Songs range from catchy pop anthems to anti-suicide messages to
appealing rock ballads. Tokio Hotel seems to straddle the line between
boy band fad and hopeful rock icons, but where it will eventually end
up is unpredictable.
Tokio Hotel vs. Miley Cyrus"Scream"
landed in U.S. stores in May and peaked at No. 39 on the Billboard 200,
selling quite a bit less below the multiplatinum status the band
achieved in Europe, but you wouldn't know it by the Internet hype. This
month fans voted online to give Tokio Hotel two MTV Video Music Award
nominations for best new artist and best pop video, pitting the band
against best-selling artists like Miley Cyrus and Britney Spears. "We
think we have no chance, but it's just great being nominated," Bill
Kaulitz said.
Right now, the band is just awestruck at the
attention they are getting in America. "The fans voted so much for us,
it's a great feeling," Tom Kaulitz said. "It's really a big deal for a
German band to have the chance to go to the U.S."
One would
have to go back almost a generation when a German band last achieved
huge crossover success in America. In the 1980s. The Scorpions topped
the charts with songs like "Rock You Like a Hurricane" and artist Nena
scored big with her Cold War-era protest song "99 Luftballoons."
Incidentally, watching Nena as a child was what inspired Bill Kaulitz
to become a singer, he said.
But for every "next big thing,"
there can be an eventual backlash. "I don't really want them to get
really famous here," posted "Isabella" on Tokio Hotel's U.S fan site.
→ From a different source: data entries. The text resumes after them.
-- ==== Sys2Proof/Laws/KeptJob.lean ====
section
/-!
SUPPORT. What the operations of jobs, windows, dressers, reductions, links and hauls keep (`Kept`).
-/
set_option linter.tactic.unusedName false
namespace Sys2Proof.Machine

theorem State.setTabState_kept {s0 s : State} (hk : Kept s0 s) (x : Nat) :
    Kept s0 (State.setTabState s x) := by
  unfold State.setTabState
  repeat' first
    | with_reducible assumption | with_reducible apply State.setFld_kept

theorem State.loadCode_kept {s0 s : State} (hk : Kept s0 s) (code : Nat) (loc : Nat) :
    Kept s0 (State.loadCode s code loc) := by
  unfold State.loadCode
  repeat' first
    | with_reducible assumption | with_reducible apply State.setFld_kept

theorem State.setTabIds_kept {s0 s : State} (hk : Kept s0 s) (g : Option TabImage) :
    Kept s0 (State.setTabIds s g) := by
  unfold State.setTabIds
  repeat' first
    | with_reducible assumption | with_reducible apply State.setReg_kept | with_reducible refine Kept.foldl ?_ ?_ | intro _
    | split | with_reducible refine Kept.upd ?_

theorem State.placeStreams_kept {s0 s : State} (hk : Kept s0 s) (g : TabImage) (pos : Nat) :
    Kept s0 (State.placeStreams s g pos) := by
  unfold State.placeStreams
  repeat' first
    | with_reducible assumption | with_reducible apply State.storeLong_kept | split | with_reducible refine Kept.upd ?_

theorem State.setWords_kept {s0 s : State} (hk : Kept s0 s) (key : Nat → Nat) (bs : List Byte) :
    Kept s0 (State.setWords s key bs) := by
  unfold State.setWords
  repeat' first
    | with_reducible assumption | with_reducible apply State.setReg_kept | with_reducible refine Kept.foldl ?_ ?_ | intro _

theorem State.setRunMeas_kept {s0 s : State} (hk : Kept s0 s) (m : List Byte) :
    Kept s0 (State.setRunMeas s m) := by
  unfold State.setRunMeas
  repeat' first
    | with_reducible assumption | with_reducible apply State.setWords_kept | intro _
    | (extract_lets +onlyGivenNames x; first | (clear_value (e : x = _); first | with_reducible refine Kept.byEq s0 e ?_ ?_ | clear e) | skip)
    | with_reducible refine Kept.upd ?_

theorem State.ackReq_kept {s0 s : State} (hk : Kept s0 s) (code : Nat) :
    Kept s0 (State.ackReq s code) := by
  unfold State.ackReq
  repeat' first
    | with_reducible assumption | with_reducible apply State.say_kept | split

theorem State.loadRequest_kept {s0 s : State} (hk : Kept s0 s) (pos : Nat) (positions : Nat) :
    Kept s0 (State.loadRequest s pos positions) := by
  unfold State.loadRequest
  repeat' first
    | with_reducible assumption | with_reducible apply State.loadCode_kept | with_reducible apply State.say_kept
    | with_reducible apply State.setTabState_kept | intro _
    | (extract_lets +onlyGivenNames x; first | (clear_value (e : x = _); first | with_reducible refine Kept.byEq s0 e ?_ ?_ | clear e) | skip)
    | split | with_reducible refine Kept.upd ?_

theorem State.loadAbandon_kept {s0 s : State} (hk : Kept s0 s) :
    Kept s0 (State.loadAbandon s) := by
  unfold State.loadAbandon
  repeat' first
    | with_reducible assumption | with_reducible apply State.setTabState_kept | split | with_reducible refine Kept.upd ?_

theorem State.loadReported_kept {s0 s : State} (hk : Kept s0 s) (pos : Nat) (got : Option (BitVec 256)) :
    Kept s0 (State.loadReported s pos got) := by
  unfold State.loadReported
  repeat' first
    | with_reducible assumption | with_reducible apply State.say_kept | intro _
    | (extract_lets +onlyGivenNames x; first | (clear_value (e : x = _); first | with_reducible refine Kept.byEq s0 e ?_ ?_ | clear e) | skip)
    | split | with_reducible refine Kept.upd ?_

theorem State.checksDone_kept {s0 s : State} (hk : Kept s0 s) :
    Kept s0 (State.checksDone s) := by
  unfold State.checksDone
  repeat' first
    | with_reducible assumption | with_reducible apply State.load_kept | with_reducible apply State.setRunMeas_kept
    | with_reducible apply State.placeStreams_kept | with_reducible apply State.setTabIds_kept
    | with_reducible apply State.loadCode_kept | with_reducible apply State.setTabState_kept | with_reducible apply State.say_kept
    | with_reducible apply State.loadReported_kept | with_reducible apply State.loadAbandon_kept | intro _
    | (extract_lets +onlyGivenNames x; first | (clear_value (e : x = _); first | with_reducible refine Kept.byEq s0 e ?_ ?_ | with_reducible refine Kept.byEq3 s0 e ?_ ?_ | clear e) | skip)
    | split | with_reducible refine Kept.pair3 (by assumption) ?_ | with_reducible refine Kept.upd ?_

theorem State.discardTab_kept {s0 s : State} (hk : Kept s0 s) :
    Kept s0 (State.discardTab s) := by
  unfold State.discardTab
  repeat' first
    | with_reducible assumption | with_reducible apply State.loadAbandon_kept | with_reducible apply State.say_kept
    | with_reducible apply State.placeStreams_kept | with_reducible apply State.setTabIds_kept
    | with_reducible apply State.loadReported_kept | with_reducible apply State.setTabState_kept | intro _
    | (extract_lets +onlyGivenNames x; first | (clear_value (e : x = _); first | with_reducible refine Kept.byEq s0 e ?_ ?_ | clear e) | skip)
    | split | with_reducible refine Kept.upd ?_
"Getting big also brings about the question of them losing sight of
their German culture."
As fans grow, so do "haters" of the
band, who create and upload anti-Tokio Hotel videos and Web pages. The
Internet has other dangerous downsides. Recently in France, a young man
was arrested for allegedly posing as Bill Kaulitz in chat rooms,
convincing young girls to send him naked pictures, which he then posted
on the Web. The band says it doesn't have personal accounts like
MySpace, other than its official Web sites, just for this reason.
But
most of the fans simply want to concentrate on the good stuff, like one
young brunette who waited on a New York City street to see the band
when it visited. She is crying but smiling, her teeth lined in braces.
"I got Bill's autograph. .... I got their autograph, and I love them!"
she cried, wiping tears from her eyes with neon-polished fingertips,
just another uber-happy Tokio Hotel fan.